Stored data:
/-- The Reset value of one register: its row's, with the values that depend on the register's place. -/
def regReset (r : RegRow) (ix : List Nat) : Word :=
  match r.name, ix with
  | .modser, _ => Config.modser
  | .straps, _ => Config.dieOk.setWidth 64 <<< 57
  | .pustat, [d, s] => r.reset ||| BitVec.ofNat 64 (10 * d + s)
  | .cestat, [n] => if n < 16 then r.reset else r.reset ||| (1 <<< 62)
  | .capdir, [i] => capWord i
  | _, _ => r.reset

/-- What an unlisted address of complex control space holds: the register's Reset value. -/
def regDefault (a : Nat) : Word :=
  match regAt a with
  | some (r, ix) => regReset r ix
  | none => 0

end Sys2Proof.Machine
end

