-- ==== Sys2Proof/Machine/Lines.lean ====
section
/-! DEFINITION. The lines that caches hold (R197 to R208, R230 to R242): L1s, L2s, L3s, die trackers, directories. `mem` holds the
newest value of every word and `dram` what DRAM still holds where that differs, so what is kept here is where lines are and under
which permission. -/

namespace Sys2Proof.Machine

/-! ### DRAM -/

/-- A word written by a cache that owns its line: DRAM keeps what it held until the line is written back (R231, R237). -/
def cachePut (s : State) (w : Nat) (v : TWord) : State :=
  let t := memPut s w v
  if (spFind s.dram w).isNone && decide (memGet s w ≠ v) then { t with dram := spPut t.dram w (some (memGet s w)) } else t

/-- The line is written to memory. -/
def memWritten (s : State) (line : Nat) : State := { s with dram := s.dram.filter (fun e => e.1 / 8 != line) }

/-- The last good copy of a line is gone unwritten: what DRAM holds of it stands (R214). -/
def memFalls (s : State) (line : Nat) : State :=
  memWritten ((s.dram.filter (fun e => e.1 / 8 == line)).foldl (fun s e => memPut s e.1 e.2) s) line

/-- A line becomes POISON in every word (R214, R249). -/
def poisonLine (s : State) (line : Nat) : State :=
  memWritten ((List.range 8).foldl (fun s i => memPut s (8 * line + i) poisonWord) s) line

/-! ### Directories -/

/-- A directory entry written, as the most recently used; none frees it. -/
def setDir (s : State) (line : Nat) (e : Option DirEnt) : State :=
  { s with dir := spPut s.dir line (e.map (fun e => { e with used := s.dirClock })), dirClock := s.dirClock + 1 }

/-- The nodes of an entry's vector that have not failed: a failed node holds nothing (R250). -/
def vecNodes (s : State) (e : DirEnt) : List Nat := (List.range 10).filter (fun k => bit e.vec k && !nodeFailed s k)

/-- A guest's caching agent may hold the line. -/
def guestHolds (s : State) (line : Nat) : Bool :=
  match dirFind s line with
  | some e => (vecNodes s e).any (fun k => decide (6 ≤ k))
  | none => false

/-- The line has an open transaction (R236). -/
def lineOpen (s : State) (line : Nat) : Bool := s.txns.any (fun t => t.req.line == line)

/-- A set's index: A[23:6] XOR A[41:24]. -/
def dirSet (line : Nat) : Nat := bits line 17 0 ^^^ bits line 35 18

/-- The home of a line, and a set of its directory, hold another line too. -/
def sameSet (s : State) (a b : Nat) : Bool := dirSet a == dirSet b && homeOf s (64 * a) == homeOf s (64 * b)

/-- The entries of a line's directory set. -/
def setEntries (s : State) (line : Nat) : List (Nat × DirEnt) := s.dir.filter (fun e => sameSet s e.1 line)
---
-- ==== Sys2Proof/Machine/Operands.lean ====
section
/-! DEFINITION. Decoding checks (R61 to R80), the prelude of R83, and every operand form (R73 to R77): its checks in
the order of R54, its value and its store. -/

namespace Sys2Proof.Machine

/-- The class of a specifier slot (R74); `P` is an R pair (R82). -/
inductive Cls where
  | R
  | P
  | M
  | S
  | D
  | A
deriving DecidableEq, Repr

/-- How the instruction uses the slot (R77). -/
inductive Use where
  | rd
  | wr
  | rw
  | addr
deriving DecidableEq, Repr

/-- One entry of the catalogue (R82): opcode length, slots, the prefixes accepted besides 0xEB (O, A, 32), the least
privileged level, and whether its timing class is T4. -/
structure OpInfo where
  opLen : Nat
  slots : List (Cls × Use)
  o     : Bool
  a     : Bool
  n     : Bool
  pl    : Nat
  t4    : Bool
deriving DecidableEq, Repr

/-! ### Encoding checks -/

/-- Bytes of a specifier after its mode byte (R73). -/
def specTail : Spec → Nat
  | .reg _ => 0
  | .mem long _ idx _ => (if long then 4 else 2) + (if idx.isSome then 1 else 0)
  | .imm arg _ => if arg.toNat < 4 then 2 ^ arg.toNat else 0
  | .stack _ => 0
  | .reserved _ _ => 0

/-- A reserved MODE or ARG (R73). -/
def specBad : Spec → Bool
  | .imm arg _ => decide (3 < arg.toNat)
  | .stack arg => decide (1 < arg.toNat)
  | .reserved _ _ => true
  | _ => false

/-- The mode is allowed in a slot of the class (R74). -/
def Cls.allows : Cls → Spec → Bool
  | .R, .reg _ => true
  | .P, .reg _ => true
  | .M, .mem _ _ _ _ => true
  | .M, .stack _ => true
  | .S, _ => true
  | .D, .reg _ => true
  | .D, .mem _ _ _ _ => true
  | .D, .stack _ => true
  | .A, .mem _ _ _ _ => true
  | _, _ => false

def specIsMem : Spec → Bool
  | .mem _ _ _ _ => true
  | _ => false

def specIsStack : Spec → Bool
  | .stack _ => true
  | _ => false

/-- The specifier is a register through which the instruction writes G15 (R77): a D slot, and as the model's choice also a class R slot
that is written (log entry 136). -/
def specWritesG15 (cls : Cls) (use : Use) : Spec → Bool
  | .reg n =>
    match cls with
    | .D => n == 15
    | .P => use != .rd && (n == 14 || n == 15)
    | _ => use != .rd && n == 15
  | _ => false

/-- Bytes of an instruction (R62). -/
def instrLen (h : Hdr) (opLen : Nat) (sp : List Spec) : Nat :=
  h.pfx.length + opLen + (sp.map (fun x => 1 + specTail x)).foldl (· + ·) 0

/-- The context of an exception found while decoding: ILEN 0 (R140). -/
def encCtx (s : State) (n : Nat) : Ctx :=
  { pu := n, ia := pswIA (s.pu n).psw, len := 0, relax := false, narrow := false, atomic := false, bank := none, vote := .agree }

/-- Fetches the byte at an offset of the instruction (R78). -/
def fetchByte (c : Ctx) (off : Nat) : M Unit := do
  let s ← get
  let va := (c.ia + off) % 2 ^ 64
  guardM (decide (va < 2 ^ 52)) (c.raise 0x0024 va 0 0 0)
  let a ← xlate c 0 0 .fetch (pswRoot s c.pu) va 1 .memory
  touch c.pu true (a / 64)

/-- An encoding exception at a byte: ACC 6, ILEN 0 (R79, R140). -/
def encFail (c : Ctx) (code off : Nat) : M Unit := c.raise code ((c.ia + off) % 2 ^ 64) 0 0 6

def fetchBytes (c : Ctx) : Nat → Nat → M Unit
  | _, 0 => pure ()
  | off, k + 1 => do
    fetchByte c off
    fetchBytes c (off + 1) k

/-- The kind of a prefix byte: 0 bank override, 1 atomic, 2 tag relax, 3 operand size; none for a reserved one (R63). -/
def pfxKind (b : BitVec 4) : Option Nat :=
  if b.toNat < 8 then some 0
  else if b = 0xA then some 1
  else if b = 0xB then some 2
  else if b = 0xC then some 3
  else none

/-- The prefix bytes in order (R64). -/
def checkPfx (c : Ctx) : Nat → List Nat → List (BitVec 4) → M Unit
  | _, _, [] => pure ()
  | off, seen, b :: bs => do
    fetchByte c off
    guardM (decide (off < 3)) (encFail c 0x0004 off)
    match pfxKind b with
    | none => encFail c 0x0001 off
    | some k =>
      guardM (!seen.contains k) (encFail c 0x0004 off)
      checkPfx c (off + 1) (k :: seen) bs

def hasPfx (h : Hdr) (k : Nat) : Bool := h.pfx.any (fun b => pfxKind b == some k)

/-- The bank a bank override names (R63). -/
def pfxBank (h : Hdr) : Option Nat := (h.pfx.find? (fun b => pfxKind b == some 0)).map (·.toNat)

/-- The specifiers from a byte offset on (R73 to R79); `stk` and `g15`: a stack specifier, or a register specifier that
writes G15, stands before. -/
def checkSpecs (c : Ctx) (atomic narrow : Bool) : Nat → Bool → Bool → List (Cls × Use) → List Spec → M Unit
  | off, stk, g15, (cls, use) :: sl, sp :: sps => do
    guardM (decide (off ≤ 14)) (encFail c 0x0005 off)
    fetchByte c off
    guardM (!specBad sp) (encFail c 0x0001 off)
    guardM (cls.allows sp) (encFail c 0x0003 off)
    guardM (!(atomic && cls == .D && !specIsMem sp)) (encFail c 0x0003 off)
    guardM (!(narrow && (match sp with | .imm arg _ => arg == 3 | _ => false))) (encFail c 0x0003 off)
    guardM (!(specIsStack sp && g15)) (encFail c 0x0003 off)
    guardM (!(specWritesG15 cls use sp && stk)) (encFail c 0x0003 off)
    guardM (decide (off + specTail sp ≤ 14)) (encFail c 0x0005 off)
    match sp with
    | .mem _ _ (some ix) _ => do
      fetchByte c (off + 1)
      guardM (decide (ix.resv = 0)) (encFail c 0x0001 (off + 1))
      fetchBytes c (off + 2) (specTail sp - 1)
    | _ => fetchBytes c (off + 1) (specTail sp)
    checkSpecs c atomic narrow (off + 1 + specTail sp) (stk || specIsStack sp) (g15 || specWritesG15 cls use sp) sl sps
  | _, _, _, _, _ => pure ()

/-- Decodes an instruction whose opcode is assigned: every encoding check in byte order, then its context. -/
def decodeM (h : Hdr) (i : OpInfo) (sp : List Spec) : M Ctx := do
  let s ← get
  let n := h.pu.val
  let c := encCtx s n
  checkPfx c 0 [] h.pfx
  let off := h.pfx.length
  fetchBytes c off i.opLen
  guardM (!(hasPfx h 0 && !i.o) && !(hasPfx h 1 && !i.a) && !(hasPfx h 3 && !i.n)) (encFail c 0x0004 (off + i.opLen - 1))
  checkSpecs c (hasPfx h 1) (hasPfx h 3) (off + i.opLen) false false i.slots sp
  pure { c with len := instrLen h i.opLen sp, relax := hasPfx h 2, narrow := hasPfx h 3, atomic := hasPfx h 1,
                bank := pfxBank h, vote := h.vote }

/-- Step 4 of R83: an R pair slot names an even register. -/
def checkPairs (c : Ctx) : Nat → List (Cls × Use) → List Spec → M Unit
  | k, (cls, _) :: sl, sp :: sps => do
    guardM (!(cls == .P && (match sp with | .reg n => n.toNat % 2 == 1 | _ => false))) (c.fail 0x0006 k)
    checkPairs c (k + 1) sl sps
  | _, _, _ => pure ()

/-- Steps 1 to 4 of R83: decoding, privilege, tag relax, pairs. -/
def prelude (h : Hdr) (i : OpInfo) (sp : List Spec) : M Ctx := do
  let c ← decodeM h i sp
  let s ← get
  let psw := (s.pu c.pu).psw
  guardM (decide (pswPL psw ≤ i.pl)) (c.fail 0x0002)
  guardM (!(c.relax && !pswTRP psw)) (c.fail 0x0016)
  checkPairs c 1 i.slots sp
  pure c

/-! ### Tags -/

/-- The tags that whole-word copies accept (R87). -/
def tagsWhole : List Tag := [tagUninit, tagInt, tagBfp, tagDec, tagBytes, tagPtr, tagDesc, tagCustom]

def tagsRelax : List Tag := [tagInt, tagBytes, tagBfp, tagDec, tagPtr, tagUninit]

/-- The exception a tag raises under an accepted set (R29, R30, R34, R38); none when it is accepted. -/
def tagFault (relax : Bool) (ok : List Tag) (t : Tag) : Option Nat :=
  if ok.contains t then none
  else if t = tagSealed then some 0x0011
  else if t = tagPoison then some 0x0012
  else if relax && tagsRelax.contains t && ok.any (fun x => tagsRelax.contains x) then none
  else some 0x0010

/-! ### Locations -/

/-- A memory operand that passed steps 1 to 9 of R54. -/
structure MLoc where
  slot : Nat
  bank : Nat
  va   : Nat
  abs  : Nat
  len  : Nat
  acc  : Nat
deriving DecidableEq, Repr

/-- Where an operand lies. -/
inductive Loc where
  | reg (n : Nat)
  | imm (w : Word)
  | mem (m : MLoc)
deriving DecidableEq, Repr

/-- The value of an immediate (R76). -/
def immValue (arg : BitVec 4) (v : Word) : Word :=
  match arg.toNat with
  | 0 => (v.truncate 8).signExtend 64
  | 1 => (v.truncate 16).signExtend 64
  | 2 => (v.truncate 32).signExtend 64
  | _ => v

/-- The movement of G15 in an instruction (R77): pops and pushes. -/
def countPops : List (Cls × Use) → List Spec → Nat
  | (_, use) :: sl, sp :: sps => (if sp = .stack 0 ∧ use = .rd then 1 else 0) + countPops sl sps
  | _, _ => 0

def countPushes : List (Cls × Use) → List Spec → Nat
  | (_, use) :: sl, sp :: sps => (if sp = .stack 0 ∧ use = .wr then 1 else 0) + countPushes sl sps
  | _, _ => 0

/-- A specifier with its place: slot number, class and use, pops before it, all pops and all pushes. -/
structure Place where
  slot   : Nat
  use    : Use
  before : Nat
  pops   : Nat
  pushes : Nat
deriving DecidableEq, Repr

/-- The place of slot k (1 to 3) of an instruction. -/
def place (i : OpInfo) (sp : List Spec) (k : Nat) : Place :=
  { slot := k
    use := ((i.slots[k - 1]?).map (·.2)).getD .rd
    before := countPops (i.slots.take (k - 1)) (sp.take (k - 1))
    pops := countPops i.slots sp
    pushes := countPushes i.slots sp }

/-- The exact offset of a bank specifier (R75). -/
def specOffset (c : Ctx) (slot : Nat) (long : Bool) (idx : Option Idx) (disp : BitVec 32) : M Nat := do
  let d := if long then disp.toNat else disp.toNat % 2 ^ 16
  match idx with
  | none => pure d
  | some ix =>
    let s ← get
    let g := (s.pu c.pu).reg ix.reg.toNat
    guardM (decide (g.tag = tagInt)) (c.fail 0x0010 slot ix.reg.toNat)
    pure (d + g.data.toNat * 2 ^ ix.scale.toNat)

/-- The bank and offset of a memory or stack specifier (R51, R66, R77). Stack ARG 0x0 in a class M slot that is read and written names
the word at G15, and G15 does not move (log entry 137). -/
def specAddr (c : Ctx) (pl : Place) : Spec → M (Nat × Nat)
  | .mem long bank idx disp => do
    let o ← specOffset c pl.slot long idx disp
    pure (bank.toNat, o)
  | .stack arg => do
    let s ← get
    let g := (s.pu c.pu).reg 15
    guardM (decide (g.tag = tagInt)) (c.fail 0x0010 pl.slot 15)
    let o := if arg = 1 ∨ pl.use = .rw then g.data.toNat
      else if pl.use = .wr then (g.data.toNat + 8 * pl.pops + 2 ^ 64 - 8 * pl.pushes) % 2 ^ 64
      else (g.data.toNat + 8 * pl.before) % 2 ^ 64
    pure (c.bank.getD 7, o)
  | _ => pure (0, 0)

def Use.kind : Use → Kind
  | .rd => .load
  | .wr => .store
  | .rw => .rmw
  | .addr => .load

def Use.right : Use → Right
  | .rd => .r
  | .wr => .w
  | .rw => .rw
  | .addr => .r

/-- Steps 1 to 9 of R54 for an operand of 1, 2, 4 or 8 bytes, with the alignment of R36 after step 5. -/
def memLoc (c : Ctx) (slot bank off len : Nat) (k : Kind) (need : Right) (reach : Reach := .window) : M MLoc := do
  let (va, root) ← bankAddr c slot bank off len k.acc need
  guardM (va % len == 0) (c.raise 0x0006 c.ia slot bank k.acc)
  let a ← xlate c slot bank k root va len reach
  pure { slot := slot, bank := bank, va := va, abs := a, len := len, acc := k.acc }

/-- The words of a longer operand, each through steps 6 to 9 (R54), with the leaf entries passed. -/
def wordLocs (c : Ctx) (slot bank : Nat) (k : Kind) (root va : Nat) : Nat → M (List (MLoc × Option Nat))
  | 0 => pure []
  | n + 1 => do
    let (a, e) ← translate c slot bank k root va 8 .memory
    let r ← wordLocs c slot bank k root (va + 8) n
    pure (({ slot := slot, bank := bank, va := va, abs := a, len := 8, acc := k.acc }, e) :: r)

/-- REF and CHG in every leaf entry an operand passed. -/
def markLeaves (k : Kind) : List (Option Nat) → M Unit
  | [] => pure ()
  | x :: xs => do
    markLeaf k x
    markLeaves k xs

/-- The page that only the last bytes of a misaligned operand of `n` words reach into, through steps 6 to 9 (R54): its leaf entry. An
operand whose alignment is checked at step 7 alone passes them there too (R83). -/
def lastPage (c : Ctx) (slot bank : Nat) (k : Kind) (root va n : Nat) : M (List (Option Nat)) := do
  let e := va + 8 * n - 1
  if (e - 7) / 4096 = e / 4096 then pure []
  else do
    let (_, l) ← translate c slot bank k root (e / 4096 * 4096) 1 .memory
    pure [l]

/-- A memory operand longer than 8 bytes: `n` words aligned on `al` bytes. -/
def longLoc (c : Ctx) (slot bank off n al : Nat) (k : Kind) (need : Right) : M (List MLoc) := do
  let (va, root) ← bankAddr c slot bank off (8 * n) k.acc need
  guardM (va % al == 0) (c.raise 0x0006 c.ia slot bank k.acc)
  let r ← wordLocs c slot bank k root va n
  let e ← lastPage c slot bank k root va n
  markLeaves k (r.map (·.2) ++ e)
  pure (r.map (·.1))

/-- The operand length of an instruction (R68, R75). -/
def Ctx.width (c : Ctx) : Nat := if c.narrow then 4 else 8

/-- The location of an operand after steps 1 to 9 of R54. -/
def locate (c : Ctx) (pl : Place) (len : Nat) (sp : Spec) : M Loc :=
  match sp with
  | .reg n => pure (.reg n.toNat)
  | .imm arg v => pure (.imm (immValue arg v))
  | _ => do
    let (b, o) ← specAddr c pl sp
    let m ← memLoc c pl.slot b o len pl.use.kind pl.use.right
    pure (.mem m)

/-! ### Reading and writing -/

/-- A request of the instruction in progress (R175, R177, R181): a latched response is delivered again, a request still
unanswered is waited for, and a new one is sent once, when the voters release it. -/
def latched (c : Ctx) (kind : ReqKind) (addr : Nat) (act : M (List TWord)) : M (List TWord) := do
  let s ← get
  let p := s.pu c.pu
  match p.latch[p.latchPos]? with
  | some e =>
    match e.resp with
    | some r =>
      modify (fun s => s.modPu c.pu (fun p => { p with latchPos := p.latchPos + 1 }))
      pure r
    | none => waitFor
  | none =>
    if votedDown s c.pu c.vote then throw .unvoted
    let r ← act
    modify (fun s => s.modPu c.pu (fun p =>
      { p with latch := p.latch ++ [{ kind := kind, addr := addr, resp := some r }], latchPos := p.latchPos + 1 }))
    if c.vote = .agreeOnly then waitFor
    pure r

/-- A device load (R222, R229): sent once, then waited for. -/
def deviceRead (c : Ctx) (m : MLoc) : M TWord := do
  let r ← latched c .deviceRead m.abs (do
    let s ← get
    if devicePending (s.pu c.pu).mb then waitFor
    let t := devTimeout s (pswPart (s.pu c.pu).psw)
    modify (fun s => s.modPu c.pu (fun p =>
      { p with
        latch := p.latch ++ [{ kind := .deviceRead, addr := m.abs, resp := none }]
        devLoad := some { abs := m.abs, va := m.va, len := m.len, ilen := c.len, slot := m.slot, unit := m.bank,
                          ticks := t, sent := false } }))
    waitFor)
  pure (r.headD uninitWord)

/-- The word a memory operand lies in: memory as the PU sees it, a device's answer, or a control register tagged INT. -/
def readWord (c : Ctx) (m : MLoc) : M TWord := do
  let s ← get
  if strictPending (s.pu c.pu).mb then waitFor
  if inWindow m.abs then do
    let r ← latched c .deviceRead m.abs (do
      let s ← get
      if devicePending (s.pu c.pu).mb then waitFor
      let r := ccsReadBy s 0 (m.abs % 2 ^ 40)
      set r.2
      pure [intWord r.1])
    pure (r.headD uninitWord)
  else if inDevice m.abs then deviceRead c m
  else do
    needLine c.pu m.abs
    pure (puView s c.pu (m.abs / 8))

### Task directions:
Extract exactly and only the lines above from the line containing "and pushes. -/" through the line containing "use := ((i.slots[k", both end lines included.

### Task solution:
/-- The movement of G15 in an instruction (R77): pops and pushes. -/
def countPops : List (Cls × Use) → List Spec → Nat
  | (_, use) :: sl, sp :: sps => (if sp = .stack 0 ∧ use = .rd then 1 else 0) + countPops sl sps
  | _, _ => 0

def countPushes : List (Cls × Use) → List Spec → Nat
  | (_, use) :: sl, sp :: sps => (if sp = .stack 0 ∧ use = .wr then 1 else 0) + countPushes sl sps
  | _, _ => 0

/-- A specifier with its place: slot number, class and use, pops before it, all pops and all pushes. -/
structure Place where
  slot   : Nat
  use    : Use
  before : Nat
  pops   : Nat
  pushes : Nat
deriving DecidableEq, Repr

/-- The place of slot k (1 to 3) of an instruction. -/
def place (i : OpInfo) (sp : List Spec) (k : Nat) : Place :=
  { slot := k
    use := ((i.slots[k - 1]?).map (·.2)).getD .rd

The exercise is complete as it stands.